> PROBLEM DESCRIPTION: Print exactly the lines below between the line holding "index : Nat" and the line holding "Bool) (addr : Nat)", inclusive, and nothing more.

> RECORDED DATA:
/-- The kind of a journal entry with the fields its rule lists (R152, 11.6). -/
inductive EntryBody where
  | purchaseCharge (position start stop : Nat)
  | purchaseRefund (position start stop dark : Nat)
  | adjustment (eventAfter : Int)
  | outageCredit (m heldMinutes : Nat) (numerator : Int) (outSince : Option Nat)
  | cycleTotal (final saturated : Bool) (purchases remainder : Nat) (tier event : Int) (heldMinutes : Nat)
      (minutesOut : Half)
  | outageOpened (id : Byte) (kind : OutageKind) (start : Option Nat) (affected : Nat)
  | outageUnrecorded (kind : OutageKind) (start : Option Nat)
  | outageClosed (id : Byte) (kind : OutageKind) (start stop : Option Nat) (cause : CloseCause)
  | substitution (cause : SubstCause) (left now : Option Nat) (primary : Nat)
  | portStuck (owner : Option Nat) (port : Nat) (reported : PortState)
  | crosspointStuck (sent : Nat) (reported : Option Nat)
  | purchaseLapsed (position start stop : Nat)
  | clockHeld (seconds : Nat)
  | minutesDropped (minute : Nat) (count : Word)
  | saturated (what : Amount)
  | protectedWrite (region : Region) (addr : Nat) (count : Word)
  deriving DecidableEq, Repr, Inhabited

/-- A journal entry, its ring index aside (R152). -/
structure Entry where
  index : Nat
  minute : Option Nat
  account : Word
  amount : Int
  cycle : Byte
  body : EntryBody
  deriving DecidableEq, Repr, Inhabited

/-- An entry in the on-chip queue: QUEUED, or WRITING with its ring index stamped (R153, R155). -/
structure Queued where
  entry : Entry
  ring : Half
  writing : Bool
  deriving DecidableEq, Repr, Inhabited

/-- Journal Queue (R153, R154). -/
structure Journal where
  queue : List Queued
  head : Half
  tail : Half
  dropped : Word
  deriving DecidableEq, Repr, Inhabited

/-! ### The part, the array, the lines -/

/-- Everything the part holds. -/
structure Chip where
  part : Part
  path : MemPath
  engine : Engine
  lineUp : LineUpEngine
  subs : Vector Subscriber 2048
  store : Store
  ports : Vector Port 2560
  sweep : Option Nat
  branches : Vector Branch 4
  elements : Vector Element 640
  plant : Plant
  rack : Rack
  sources : Vector Source 32
  outages : OutageTable
  clock : Clock
  pass : Pass
  orders : OrderTaker
  journal : Journal
  /-- The model's own counter of free values drawn (log 5). -/
  drawn : Nat
  deriving DecidableEq, Repr, Inhabited

/-- A command on the array side (R161, R174). -/
inductive ArrayCmd where
  | forward (i : Instr)
  /-- A word of a WRITE burst as forwarded, with the masks the Memory Path drives (R170). -/
  | forwardWord (w : HostWord)
  | prechargeAll
  /-- An ACTIVATE of the engine's own for a row it needs (R174). -/
  | activate (bank row : Nat)
  /-- A PRECHARGE of the engine's own, before another row of the bank is activated (log 40). -/
  | precharge (bank : Nat)
  /-- One burst of a tenure, by the byte address of its first word (R174). -/
  | burst (writing : Bool) (addr : Nat)
  deriving DecidableEq, Repr

/-- What the part drives: read data to the controller side, and commands on the array side in the last step that
drove any. -/
structure Lines where
  readData : List Word
  arrayCmds : List ArrayCmd
  deriving DecidableEq, Repr

/-- The machine: the part, the SDRAM array, the lines, and the commands that wait, first in first out. -/
structure State where
  chip : Chip
  array : Memory
  lines : Lines
  pending : List Instr
  deriving DecidableEq, Repr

> RESPONSE TO THE EXERCISE:
  index : Nat
  minute : Option Nat
  account : Word
  amount : Int
  cycle : Byte
  body : EntryBody
  deriving DecidableEq, Repr, Inhabited

/-- An entry in the on-chip queue: QUEUED, or WRITING with its ring index stamped (R153, R155). -/
structure Queued where
  entry : Entry
  ring : Half
  writing : Bool
  deriving DecidableEq, Repr, Inhabited

/-- Journal Queue (R153, R154). -/
structure Journal where
  queue : List Queued
  head : Half
  tail : Half
  dropped : Word
  deriving DecidableEq, Repr, Inhabited

/-! ### The part, the array, the lines -/

/-- Everything the part holds. -/
structure Chip where
  part : Part
  path : MemPath
  engine : Engine
  lineUp : LineUpEngine
  subs : Vector Subscriber 2048
  store : Store
  ports : Vector Port 2560
  sweep : Option Nat
  branches : Vector Branch 4
  elements : Vector Element 640
  plant : Plant
  rack : Rack
  sources : Vector Source 32
  outages : OutageTable
  clock : Clock
  pass : Pass
  orders : OrderTaker
  journal : Journal
  /-- The model's own counter of free values drawn (log 5). -/
  drawn : Nat
  deriving DecidableEq, Repr, Inhabited

/-- A command on the array side (R161, R174). -/
inductive ArrayCmd where
  | forward (i : Instr)
  /-- A word of a WRITE burst as forwarded, with the masks the Memory Path drives (R170). -/
  | forwardWord (w : HostWord)
  | prechargeAll
  /-- An ACTIVATE of the engine's own for a row it needs (R174). -/
  | activate (bank row : Nat)
  /-- A PRECHARGE of the engine's own, before another row of the bank is activated (log 40). -/
  | precharge (bank : Nat)
  /-- One burst of a tenure, by the byte address of its first word (R174). -/
  | burst (writing : Bool) (addr : Nat)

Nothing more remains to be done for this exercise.